German foreign-trade act (Außenwirtschaftsgesetz, AWG) and its implementing regulation (Außenwirtschaftsverordnung, AWV), which together form the legal framework for the screening of foreign investment in Germany. The procedure is run by the Bundesministerium für Wirtschaft und Klimaschutz (BMWK). It provides for the review of foreign equity acquisitions in companies active in sensitive sectors — critical infrastructure, key technologies, cybersecurity, media — and may lead to a prohibition or to the imposition of conditions. German counterpart of the French IEF regime and the Italian Golden Power.

Sources: BMWK — Außenwirtschaftsrecht.

BSL(Business Source License)

Source-code licence published by MariaDB in 2017 and adopted by HashiCorp in 2023 for Terraform, Vault and several other products. It allows use, modification and redistribution for non-commercial or non-competing purposes, and provides for an automatic conversion to a free-software licence (typically MPL or Apache 2.0) after a defined period, generally three to four years. The BSL is not recognised as a free-software licence by the Open Source Initiative, since it restricts competing commercial uses during its active period.
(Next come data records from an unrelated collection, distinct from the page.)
-- ==== Sys2Proof/Machine/Flags.lean ====
section
/-! DEFINITION. STATUS, the engine's one flag register (R22): how an error bit is set and how the word is put together. -/

namespace Sys2Proof.Machine

/-- The error bits with one more set; none is cleared (R250). -/
def ErrorBits.set (b : ErrorBit) (e : ErrorBits) : ErrorBits :=
  match b with
  | .cmd => { e with cmd := true }
  | .overrun => { e with overrun := true }
  | .range => { e with range := true }
  | .bus => { e with bus := true }
  | .notReady => { e with notReady := true }

/-- Whether an error bit is set. -/
def ErrorBits.has (e : ErrorBits) (b : ErrorBit) : Bool :=
  match b with
  | .cmd => e.cmd
  | .overrun => e.overrun
  | .range => e.range
  | .bus => e.bus
  | .notReady => e.notReady

/-- A word with one bit, where the flag is 1. -/
def flagAt (flag : Bool) (bit : Nat) : Word := if flag then BitVec.twoPow 32 bit else 0

/-- STATUS as a host reads it (R22): READY, BUSY and SOS are views of PHASE and SOS, reserved bits read as 0. -/
def statusWord (s : State) : Word :=
  flagAt (decide (s.phase ≠ .init)) 0 ||| flagAt (decide (s.phase = .busy)) 1 ||| flagAt s.sos 2
    ||| flagAt s.errors.cmd 8 ||| flagAt s.errors.overrun 9 ||| flagAt s.errors.range 10 ||| flagAt s.errors.bus 11
    ||| flagAt s.errors.notReady 12

end Sys2Proof.Machine
end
CNCF(Cloud Native Computing Foundation)

Foundation created in 2016, a subsidiary of the Linux Foundation, that hosts and certifies cloud-native infrastructure projects. Its portfolio includes major graduated projects: Kubernetes (orchestration), Prometheus (metrics), etcd (distributed storage), containerd (container engine), Envoy (network proxy) and OpenTelemetry (observability). The CNCF governs these projects through a three-tier maturity model (Sandbox, Incubating, Graduated) and ensures neutrality with respect to its contributing members, which include most of the major cloud providers.

Sources: CNCF.

CRA(Cyber Resilience Act)

European regulation 2024/2847, adopted in October 2024 and applicable progressively from 2027. It imposes cybersecurity requirements on manufacturers and distributors of products with digital elements placed on the European Union market. The obligations include the provision of an SBOM, documented vulnerability management, the notification of incidents to ENISA within 24 hours, and a minimum security-support period of five years. Free-software projects developed without commercial purpose benefit from specific exemptions, the contours of which were clarified during the legislative process.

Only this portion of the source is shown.